Optimizing 128-bit Division

danlark1 · on July 19, 2020

Hi everyone, the author is here. Yes, I believe the title should be changed to `Optimizing 128-bit Division`

Yet, I was not expecting it to be here. Overall, I put some knowledge hidden in Hacker's Delight book, Knuth, GMP and GNU in the article with my knowledge of low level optimizations. In the end it turned out to be a good thing to write and to submit into LLVM

drfuchs · on July 19, 2020

You might want to also check that 128-bit multiplies are implemented as only two 64-bit multiplies and a couple of additions (assuming no overflow; three multiplies if you need to get the right answer mod 2^64).

ncmncm · on July 19, 2020

There is an `if` statement in a `for` loop that looks like it could be eliminated. Abbreviating:

  if (dd.all >= dr.all) {
    dd.all -= dr.all;
    quo.s.low |= 1;
  }

could be

  bool c = dd.all >= dr.all;
  dd.all -= (-c & dr.all);
  quo.s.low |= c;

Clang might implement this with `cmov` instructions, coded either way.

titzer · on July 19, 2020

Great article, I read to the end.

I faced a similar problem implemented 64/64 division on 32-bit x86. I cribbed some code off the internet and came up with this:

https://github.com/titzer/virgil/blob/2c674dbe3512da23c4a644...

This is the code that my compiler generates for a 64/64 divide when it doesn't know that the divisor is max 32 bits. It works by using the x86 64/32 div instruction. The same trick would work on x86-64 by using the 128/64 divisions.

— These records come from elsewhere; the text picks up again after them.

-- ==== Sys2Proof/Certificates/Slice0/Obligations.lean ====
section
/-!
DEFINITION. The statements about the model, family by family. A statement that rests on a choice of the model says so and names the log entries.
-/
section
open Sys2Proof Sys2Proof.Machine

/-! ### The machine as a whole -/

/-- Each step carries out the command at the front of the queue: `exec` on the state whose queue is the rest. -/
def Obligations.StepRunsTheFrontCommand : Prop :=
  ∀ (c : Instr) (q : List Instr) (s : State), s.pending = c :: q → step s = exec c { s with pending := q }

/-- With an empty queue one cycle of the carrel clock passes (log entry 3): the `CYCLES` of every carrel counts from its release wave until `HALT`
completes, gated or not, and nothing else changes, but that a life-cycle change under way takes its next step of itself (13 R471, log entry 32); without
supply or with COLD_RST_N asserted nothing changes.
The model's choices in it: log entries 3, 32. -/
def Obligations.IdleStepCountsCycles : Prop :=
  ∀ s : State, s.pending = [] →
    (s.Powered → ∃ t, t = { s with car := t.car } ∧ step s = .next (if s.dev.lcStep = 0 then t else t.lcAdvance) ∧
      ∀ p, t.carrel p =
        (match (s.carrel p).run with
          | .active | .gated _ | .released _ | .halting => { s.carrel p with cycles := (s.carrel p).cycles + 1 }
          | .idle | .waiting | .halted | .stopped => s.carrel p)) ∧
    (¬ s.Powered → step s = .next s)

/-- No command stops the machine: every one answers a next state in every state.
The model's choices in it: log entries 1, 7. -/
def Obligations.EveryCommandAnswersANextState : Prop :=
  ∀ (c : Instr) (s : State), ∃ t, exec c s = .next t

/-- A command touches neither the queue of commands nor, but for the rows of input pins, COLD_RST_N. -/
def Obligations.CommandsLeaveTheInputs : Prop :=
  ∀ (c : Instr) (s t : State), exec c s = .next t →
    t.pending = s.pending ∧ (actsUnpowered c = false → t.dev.cold = s.dev.cold)

/-- While COLD_RST_N is asserted or the supply is off, a command other than the rows of input pins changes nothing.
The model's choices in it: log entry 7. -/
def Obligations.NothingHappensWithoutSupply : Prop :=
  ∀ (c : Instr) (s : State), actsUnpowered c = false → ¬ s.Powered → exec c s = .next s

/-- The state right after reset: COLD_RST_N asserted, every register at its COLD value, all tables and buffers empty, no command waiting.
The model's choices in it: log entries 2, 5, 6. -/
def Obligations.ResetIsTheColdState : Prop :=
  State.reset.dev.cold = true ∧ State.reset.ColdOk ∧ State.reset.Settled ∧ State.reset.storesWf = true ∧ State.reset.pending = [] ∧
    (∀ k i, State.reset.reg k i = regDefault (regKey k i)) ∧
    (∀ p, State.reset.carrel p = carDef p ∧ State.reset.mem p = []) ∧ (∀ n, State.reset.slot n = {}) ∧ (∀ q, State.reset.queue q = {})

/-- Whatever step is taken, a state in which COLD_RST_N is asserted holds nothing but COLD values: volatile state does not outlive COLD.
The model's choices in it: log entries 6, 44. -/
def Obligations.ColdHoldsNoVolatileState : Prop :=
  ∀ s t : State, s.ColdOk → step s = .next t → t.ColdOk

/-- Every step leaves no event uncollected and, while the link is up, the interrupt level last signalled equal to the live one.
The model's choices in it: log entry 60. -/
def Obligations.EveryStepSettles : Prop :=
  ∀ s t : State, s.Settled → step s = .next t → t.Settled

/-! ### Lines of a carrel -/

/-- A line that issues, whichever operations its slots hold: the row of each of them carries out the line. Registers, tiles and predicates that no acting operation
names as its destination keep their values, and so does the local store outside the ranges that an acting operation writes; in other carrels only
a pass counter may rise; the line pointer goes on by one unless the line branches; nothing else of the device changes.
The model's choices in it: log entries 9, 10. -/
def Obligations.LineFrame : Prop :=
  ∀ (s : State) (c : Nat) (k : Ctx) (l : Line) (o : Op) (w : Nat), s.Powered → s.Issues c k l → SlotOp.op o w ∈ [l.ctl, l.mov, l.vec, l.mat] →
    LineGives s c l (lineRow o w c) fun t =>
      t = { s with car := t.car, store := t.store } ∧
      (∀ r, r ∉ s.lineWrites k l → regVal (t.carrel k.p) r = regVal (s.carrel k.p) r) ∧
      (∀ a, (∀ e ∈ s.lineStores k l, a < e.1 ∨ e.2 ≤ a) → (t.mem k.p).byte a = (s.mem k.p).byte a) ∧
      (∀ p, p ≠ k.p → t.mem p = s.mem p ∧ t.carrel p = { s.carrel p with pass := (t.carrel p).pass }) ∧
      (t.carrel k.p).cycles = (s.carrel k.p).cycles ∧
      ((∀ w, l.ctl ≠ .op .BR w) → (∀ w, l.ctl ≠ .op .LOOP w) → (t.carrel k.p).lp = (s.carrel k.p).lp + 1)

/-- A line whose four slots are NOP: the line pointer goes on, and that is all.
The model's choices in it: log entry 9. -/
def Obligations.NopLine : Prop :=
  ∀ (s : State) (c : Nat) (k : Ctx), s.Powered → s.Quiet → s.Issues c k ⟨.nop, .nop, .nop, .nop⟩ →
    exec (.nop c) s = .next (s.setCarrel k.p { s.carrel k.p with lp := (s.carrel k.p).lp + 1 }).lines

I am not sure how good the machine code you get out of your C++ is in the end, but it's hard to beat this handwritten assembly. Of course, you can do better on x86-64 because there are more registers and you don't have to spill on to the stack.

WalterBright · on July 19, 2020

What's the license? Hopefully, Boost or Boost compatible?

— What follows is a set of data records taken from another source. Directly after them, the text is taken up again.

/-! ### `setXl` -/

@[simp] theorem State.setXl_rf (n : Nat) (x : XlFn) : (s.setXl n x).rf = s.rf := rfl
@[simp] theorem State.setXl_car (n : Nat) (x : XlFn) : (s.setXl n x).car = s.car := rfl
@[simp] theorem State.setXl_store (n : Nat) (x : XlFn) : (s.setXl n x).store = s.store := rfl
@[simp] theorem State.setXl_slots (n : Nat) (x : XlFn) : (s.setXl n x).slots = s.slots := rfl
@[simp] theorem State.setXl_rels (n : Nat) (x : XlFn) : (s.setXl n x).rels = s.rels := rfl
@[simp] theorem State.setXl_starts (n : Nat) (x : XlFn) : (s.setXl n x).starts = s.starts := rfl
@[simp] theorem State.setXl_dd (n : Nat) (x : XlFn) : (s.setXl n x).dd = s.dd := rfl
@[simp] theorem State.setXl_stamp (n : Nat) (x : XlFn) : (s.setXl n x).stamp = s.stamp := rfl
@[simp] theorem State.setXl_cs (n : Nat) (x : XlFn) : (s.setXl n x).cs = s.cs := rfl
@[simp] theorem State.setXl_slipFr (n : Nat) (x : XlFn) : (s.setXl n x).slipFr = s.slipFr := rfl
@[simp] theorem State.setXl_q (n : Nat) (x : XlFn) : (s.setXl n x).q = s.q := rfl
@[simp] theorem State.setXl_hubBuf (n : Nat) (x : XlFn) : (s.setXl n x).hubBuf = s.hubBuf := rfl
@[simp] theorem State.setXl_lend (n : Nat) (x : XlFn) : (s.setXl n x).lend = s.lend := rfl
@[simp] theorem State.setXl_wings (n : Nat) (x : XlFn) : (s.setXl n x).wings = s.wings := rfl
@[simp] theorem State.setXl_coh (n : Nat) (x : XlFn) : (s.setXl n x).coh = s.coh := rfl
@[simp] theorem State.setXl_net (n : Nat) (x : XlFn) : (s.setXl n x).net = s.net := rfl
@[simp] theorem State.setXl_dmem (n : Nat) (x : XlFn) : (s.setXl n x).dmem = s.dmem := rfl
@[simp] theorem State.setXl_cas (n : Nat) (x : XlFn) : (s.setXl n x).cas = s.cas := rfl
@[simp] theorem State.setXl_nic (n : Nat) (x : XlFn) : (s.setXl n x).nic = s.nic := rfl
@[simp] theorem State.setXl_fns (n : Nat) (x : XlFn) : (s.setXl n x).fns = s.fns := rfl
@[simp] theorem State.setXl_link (n : Nat) (x : XlFn) : (s.setXl n x).link = s.link := rfl
@[simp] theorem State.setXl_cages (n : Nat) (x : XlFn) : (s.setXl n x).cages = s.cages := rfl
@[simp] theorem State.setXl_cols (n : Nat) (x : XlFn) : (s.setXl n x).cols = s.cols := rfl
@[simp] theorem State.setXl_flt (n : Nat) (x : XlFn) : (s.setXl n x).flt = s.flt := rfl
@[simp] theorem State.setXl_evq (n : Nat) (x : XlFn) : (s.setXl n x).evq = s.evq := rfl
@[simp] theorem State.setXl_dev (n : Nat) (x : XlFn) : (s.setXl n x).dev = s.dev := rfl
@[simp] theorem State.setXl_arec (n : Nat) (x : XlFn) : (s.setXl n x).arec = s.arec := rfl
@[simp] theorem State.setXl_pwr (n : Nat) (x : XlFn) : (s.setXl n x).pwr = s.pwr := rfl
@[simp] theorem State.setXl_fw (n : Nat) (x : XlFn) : (s.setXl n x).fw = s.fw := rfl
@[simp] theorem State.setXl_led (n : Nat) (x : XlFn) : (s.setXl n x).led = s.led := rfl
@[simp] theorem State.setXl_fuses (n : Nat) (x : XlFn) : (s.setXl n x).fuses = s.fuses := rfl
@[simp] theorem State.setXl_port (n : Nat) (x : XlFn) : (s.setXl n x).port = s.port := rfl
@[simp] theorem State.setXl_nvm (n : Nat) (x : XlFn) : (s.setXl n x).nvm = s.nvm := rfl
@[simp] theorem State.setXl_archSram (n : Nat) (x : XlFn) : (s.setXl n x).archSram = s.archSram := rfl
@[simp] theorem State.setXl_time (n : Nat) (x : XlFn) : (s.setXl n x).time = s.time := rfl
@[simp] theorem State.setXl_free (n : Nat) (x : XlFn) : (s.setXl n x).free = s.free := rfl
@[simp] theorem State.setXl_out (n : Nat) (x : XlFn) : (s.setXl n x).out = s.out := rfl
@[simp] theorem State.setXl_pending (n : Nat) (x : XlFn) : (s.setXl n x).pending = s.pending := rfl
@[simp] theorem State.setXl_reg' (n : Nat) (x : XlFn) (k' : RegKind) (j : Nat) : (s.setXl n x).reg k' j = s.reg k' j := rfl
@[simp] theorem State.setXl_g' (n : Nat) (x : XlFn) (f' : Fld) (j : Nat) : (s.setXl n x).g f' j = s.g f' j := rfl
@[simp] theorem State.setXl_gb' (n : Nat) (x : XlFn) (f' : Fld) (j : Nat) : (s.setXl n x).gb f' j = s.gb f' j := rfl
@[simp] theorem State.setXl_now' (n : Nat) (x : XlFn)  : (s.setXl n x).now  = s.now  := rfl
@[simp] theorem State.setXl_slot' (n : Nat) (x : XlFn) (j : Nat) : (s.setXl n x).slot j = s.slot j := rfl
@[simp] theorem State.setXl_carrel' (n : Nat) (x : XlFn) (j : Nat) : (s.setXl n x).carrel j = s.carrel j := rfl
@[simp] theorem State.setXl_mem' (n : Nat) (x : XlFn) (j : Nat) : (s.setXl n x).mem j = s.mem j := rfl
@[simp] theorem State.setXl_ddEnt' (n : Nat) (x : XlFn) (j : Nat) : (s.setXl n x).ddEnt j = s.ddEnt j := rfl
@[simp] theorem State.setXl_csOf' (n : Nat) (x : XlFn) (j : Nat) : (s.setXl n x).csOf j = s.csOf j := rfl
@[simp] theorem State.setXl_slipOf' (n : Nat) (x : XlFn) (j : Nat) : (s.setXl n x).slipOf j = s.slipOf j := rfl
@[simp] theorem State.setXl_queue' (n : Nat) (x : XlFn) (j : Nat) : (s.setXl n x).queue j = s.queue j := rfl
@[simp] theorem State.setXl_lendOf' (n : Nat) (x : XlFn) (j : Nat) : (s.setXl n x).lendOf j = s.lendOf j := rfl
@[simp] theorem State.setXl_fn' (n : Nat) (x : XlFn) (j : Nat) : (s.setXl n x).fn j = s.fn j := rfl
@[simp] theorem State.setXl_cage' (n : Nat) (x : XlFn) (j : Nat) : (s.setXl n x).cage j = s.cage j := rfl
@[simp] theorem State.setXl_col' (n : Nat) (x : XlFn) (j : Nat) : (s.setXl n x).col j = s.col j := rfl
@[simp] theorem State.setXl_qpOf' (n : Nat) (x : XlFn) (j : Nat) : (s.setXl n x).qpOf j = s.qpOf j := rfl
@[simp] theorem State.setXl_wing' (n : Nat) (x : XlFn) (j : Nat) : (s.setXl n x).wing j = s.wing j := rfl
@[simp] theorem State.setXl_partCount' (n : Nat) (x : XlFn)  : (s.setXl n x).partCount  = s.partCount  := rfl
@[simp] theorem State.setXl_part' (n : Nat) (x : XlFn) (j : Nat) : (s.setXl n x).part j = s.part j := rfl
@[simp] theorem State.setXl_slotsOf' (n : Nat) (x : XlFn) (j : Nat) : (s.setXl n x).slotsOf j = s.slotsOf j := rfl
@[simp] theorem State.setXl_partOf' (n : Nat) (x : XlFn) (j : Nat) : (s.setXl n x).partOf j = s.partOf j := rfl
@[simp] theorem State.setXl_owns' (n : Nat) (x : XlFn) (j m : Nat) : (s.setXl n x).owns j m = s.owns j m := rfl
@[simp] theorem State.setXl_fnOf' (n : Nat) (x : XlFn) (j : Nat) : (s.setXl n x).fnOf j = s.fnOf j := rfl
@[simp] theorem State.setXl_phys' (n : Nat) (x : XlFn) (j : Nat) : (s.setXl n x).phys j = s.phys j := rfl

danlark1 · on July 19, 2020

For compiler-rt it is Apache 2.0 license

https://github.com/llvm/llvm-project/blob/master/compiler-rt...

WalterBright · on July 19, 2020

Thank you. We've standardized on the Boost license for D, as it is the least restrictive, and well-accepted in the C++ community.

Is it possible you can make a Boost licensed version of it so we can add it to D?

https://www.boost.org/LICENSE_1_0.txt

danlark1 · on July 19, 2020

That's a difficult question. As I am working at Google I need to consult each open source I want to publish on my behalf. This does not involve contributing to the list of the approved projects and telling about these contributions.

If you want to workaround this for now, I suggest looking into libdivide (https://github.com/ridiculousfish/libdivide), it is published with the boost license and the library contains all the needed artifacts I described in the article (unfortunately, not combined).

WalterBright · on July 20, 2020

Thanks for the pointers. I suspect Google would be ok with Boost, since they are a C++ house and Boost is the major library. A big reason D picked it was because Boost is corporate lawyer approved.

chris_st · on July 19, 2020

I remember seeing a letter to the editor of an early Byte magazine, wherein the author of the letter recommended that you "Be sure to take your 32-bit divide routines with you when you change jobs... there's no guarantee that your new job's routines will be correct, let alone fast!".

For the record, I have never followed this advice.

est31 · on July 19, 2020

Very nice post! I remember helping to port the 128 bit integer functions in compiler-rt to Rust years ago [0], because clang only supported 128 bit integers on 64 bit platforms, but the goal of Rust was to support them on all platforms that Rust supports.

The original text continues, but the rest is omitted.